Star shaped which is not convex

Question

How to prove that there exists a star-shaped set $ B ⊆ \mathbb{R}^n$ that is not convex. By picture it is pretty much clear that a star figure is star shaped which is not convex, but how to construct in $\mathbb{R}^n$.

Answer 1

In general most Voronoi regions in $\mathbb{R}^n$ induced by the $L_1$ norm or by the $L_{\infty}$ norm are star-shaped but not convex. (On the other hand those induced by $L_2$ are always convex).

For instance:

If you are unfamiliar with Voronoi regions, they represent a partition of the space by closest distance to each center (the black dots). Every point within a region may be "seen" from the center, but 45 degree pockets may form under $L_1$ and $L_\infty$ metrics.

Non-Convex Example

For an explicit example, consider $L_1$ on $\mathbb{R}^n$ with $p_1=(-1, 1,0,\dotsc)$ and $p_2=(1,-1,0,\dotsc)$, projecting the first two dimensions, the boundary looks like this

The regions are given by $$R_1 = \{\, p\in\mathbb{R}^n \colon \|p-p_1\|_1 \leq \|p-p_2\|_1 \,\} \quad\text{and}\quad R_2 = \{\, p\in\mathbb{R}^n \colon \|p-p_2\|_1 \leq \|p-p_1\|_1 \,\}$$

Let $q_1 = (0,0,0,\dotsc), q_2=(1,\tfrac12,0,\dotsc)$. These points fall on the boundary as $$\|q_1-p_1\|_1=\|q_1-p_2\|_1=2$$ $$\|q_2-p_1\|_1=\|q_2-p_2\|_1=2.5$$ Hence $q_1, q_2 \in R_1\cap R_2$, but the point in the middle, $q_m = \tfrac12(q_1+q_2) = (\tfrac12, \tfrac14, 0, \dotsc)$, satisfies

$$\|q_m-p_1\|_1 = \tfrac94 $$ $$\|q_m-p_2\|_1 = \tfrac74$$ hence $q_m\in R_2$, but $q_m\not\in R_1$ so $R_1$ is not convex.
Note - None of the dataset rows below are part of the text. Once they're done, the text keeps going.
-- ==== Sys2Proof/Machine/Matrix.lean ====
section
/-! DEFINITION. Matrix array and Tarn weight store (R354, R356, R360 to R376 16_matrix.md): the ten instructions, and the events by which
the array and the weight store carry them out. -/

namespace Sys2Proof
namespace Machine

/-! ### The array of a core (R354, R356) -/

/-- Does the group belong to the block that holds its core's array? -/
def Cx.ownsArray (c : Cx) : Bool := c.l.mxu && !c.g.spawned

def State.array (s : State) (launch block core : Nat) : MxArray :=
  match s.block? launch block with
  | some b => b.arrays.get MxArray.empty (b.corePos core)
  | none => MxArray.empty
def State.modArray (s : State) (launch block core : Nat) (f : MxArray → MxArray) : State :=
  s.modBlock launch block fun b => { b with arrays := b.arrays.set MxArray.empty (b.corePos core) (f (b.arrays.get MxArray.empty (b.corePos core))) }

/-- Does the operation stand in the order of R356? -/
def MxWhat.inOrder : MxWhat → Bool
  | .wsWrite _ _ _ | .wsRead _ _ _ => false
  | _ => true

/-- The work of a matrix operation that stands in the order of R356 and has not had its effect yet. -/
def Op.pendingMx (o : Op) : Option MxWork :=
  match o.kind with
  | .matrix w => if w.what.inOrder && decide (w.stage < 2) then some w else none
  | _ => none

/-- The mode of a tile once the MCFGs that have issued at the core have taken effect: what an instruction issued now will find. -/
def State.modeAhead (s : State) (launch block core t : Nat) : Nat :=
  s.ops.foldl (fun m o => if o.core ≠ core then m else match o.pendingMx with
    | some w => (match w.what with
      | .cfg modes => if w.active.isEmpty then m else recField modes (2 * t + 1) (2 * t)
      | _ => m)
    | none => m) ((s.array launch block core).mode t)

/-! ### Issue -/

/-- A matrix operation as it issues. -/
def Cx.mxWork (c : Cx) (p : BitVec 4) (what : MxWhat) : MxWork :=
  { what := what, active := c.threads p, members := c.actingMembers p, stage := 0, rows := [], saddrs := [], lines := [], busy := 0 }

/-- Issue an operation on a counter: the faults that its values meet, its tiles, its outgoing edge. -/
def Cx.startMx (c : Cx) (s : State) (p : BitVec 4) (counter : Nat) (bad : List (Nat × Nat)) (tiles : List TileWant) (room : Nat)
    (what : MxWhat) : Res :=
  let tiles := if (c.threads p).isEmpty then [] else tiles
  match pickFault s.stamp (bad ++ tiles.flatMap fun t => (c.tileFails s t).map fun d => (0x10, d)) with
  | some (cause, d) => .fault { cause := cause, detail := d, msk := c.threads p }
  | none => match c.tileStalls s tiles with
    | some (k, role) => .stall s (.tileStall k role)
    | none =>
      if c.stageFull s room then .hold
      else
        let (e, s) := (c.tileIssue (c.outgoing s) tiles).openEdge c.g.id c.g.horizon
        let (id, s) := s.fresh
        .done (s.newOp { c.opOf s id counter 0 (.matrix (c.mxWork p what)) with ends := tiles.map fun t => c.tileUse t.k t.role, edge := e })
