/-- Write what a slot holds beside the records, after the records; then the block's resources are free (R426). -/
def State.saveBlock (s : State) (l : Launch) (b : Block) : State :=
  ((b.slotParts l).foldl (fun (s : State) (p : Nat × List Byte) =>
    match s.launch? l.id with
    | some k => if k.discards then s else s.saveBytes k (dieOf (b.cores.getD 0 0)) [] (l.slotVa b.slot + p.1) (pagesOf p.2.length) p.2
    | none => s) s).modBlock b.launch b.index fun b => { b with phase := .saved, tiles := [], pool := [] }

/-- A saved tile entry: reserved bits clear, and the tile empty or ready where it is defined. -/
def tileEntryOk (b : Bytes) (at' : Nat) : Bool :=
  let w := rdN b at' 4
  decide (w / 2 ^ 5 % 2 ^ 11 = 0) && decide (w / 2 ^ 28 = 0) && decide (rdN b (at' + 4) 4 < 2 ^ 12) && zeroAt b (at' + 8) 8 &&
  (if w % 2 = 0 then decide (w = 0) && decide (rdN b (at' + 4) 4 = 0) else w / 4 % 8 == 1 || w / 4 % 8 == 3)
def tileOfEntry (b : Bytes) (at' : Nat) : Tile :=
  let w := rdN b at' 4
  if w % 2 = 0 then Tile.undefined
  else { defined := true, pm := w.testBit 1, bs := w / 2 ^ 16 % 2 ^ 12, sz := rdN b (at' + 4) 4, state := w / 4 % 8 - 1, pf := 0, rc := 0 }

/-- Offset of the tile table of the block's i-th core. -/
def Launch.tableAt (l : Launch) (i : Nat) : Nat := if i = 0 then 0x100 else l.tablesAt + 256 * (i - 1)

/-- Does a slot keep the layout of R425 for this block? -/
def Block.slotOk (b : Block) (l : Launch) (m : Bytes) : Bool :=
  (((List.range 256).map m) == b.header l) &&
  ((List.range l.maxCores).all fun i => if i < b.cores.length then (List.range 16).all fun k => tileEntryOk m (l.tableAt i + 16 * k)
    else zeroAt m (l.tableAt i) 256 && zeroAt m (l.poolAt + i * l.poolShare) l.poolShare) &&
  (!l.mxu || (decide (rdN m (l.arrayAt + 0xD0000) 4 < 2 ^ 8) && zeroAt m (l.arrayAt + 0xD0018) 40))

/-- The block that a slot stands for, on other cores. -/
def Block.ofSlot (b : Block) (l : Launch) (m : Bytes) (cores : List Nat) (time : Nat) : Block :=
  { b with
    cores := cores
    since := time
    phase := .placed
    tiles := SMap.build Tile.undefined (fun k => tileOfEntry m (l.tableAt (k / 16) + 16 * (k % 16))) 0 (16 * cores.length)
    pool := (List.range cores.length).flatMap fun i =>
      (SMap.build 0 (fun j => m (l.poolAt + i * l.poolShare + j)) 0 l.poolShare).map fun (k : Nat × Byte) => (2 ^ 20 * i + k.1, k.2)
    arrays := if l.mxu then b.arrays.put 0 ((b.arrays.get MxArray.empty 0).ofImage fun i => m (l.arrayAt + i)) else b.arrays }

/-! ### Reaching the boundary and being saved (R138, R140, R431) -/

/-- A spawned group that has finished leaves no record. -/
def Group.toSave (g : Group) : Bool :=
  match g.place with
  | .saved | .gone => false
  | _ => !(g.spawned && g.finished)

/-- Is a pre-emption of a launch whole done? -/
def State.wholeSaved (s : State) (l : Launch) : Bool :=
  (s.blocks.all fun b => b.launch ≠ l.id || !b.resident) && (s.slots.all fun x => x.launch ≠ l.id) &&
  (s.bins.all fun b => b.slots.all fun x => x.launch ≠ l.id) && s.groups.all fun g => g.launch ≠ l.id || !g.spawned || !g.toSave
Proof Norm-Induced Voronoi Regions are Star Shaped We'll deal only with the two point case, but the $n$ point case follows by intersecting all pairwise cases.

Take the center $p_1\in R_1$ and some other point $q \in R_1$. Suppose for the sake of contradiction that there exists some $t \in (0,1)$ such that $r = (1-t)p_1 + t q \not\in R_1$ but $r\in R_2$, then $\|r-p_2\|<\|r-p_1\|$ and so

\begin{align} \|q-p_2\| &\leq \|q-r\| + \|r-p_2\|\\ &< \|q-r\| + \|r-p_1\|\\ &= \left\|q - \big((1-t)p_1 + t q\big)\right\| + \left\|\big((1-t)p_1 + t q\big) - p_1\right\| \\ &= (1-t)\|q-p_1\| + t\|q - p_1\|\\ &= \|q-p_1\| \end{align}

But this would imply $q\in R_2$ not $R_1$, a contradiction.

Answer 2

Take a finite union of a family of lines passing through the origin. A really easy one where you can disprove convexity is $$ B := \big\{(x_1,\ldots,x_n)\in\mathbb{R}^n \,\big|\, \text{at most one $x_i$ is nonzero}\big\}.$$ This is star-shaped with respect to the origin, but it is not convex (unless $n=1$). Indeed, $(2,0,0,\ldots,0)$ and $(0,2,0,0,\ldots,0)$ both belong to $B$ but their midpoint $(1,1,0,0,\ldots,0)$ does not.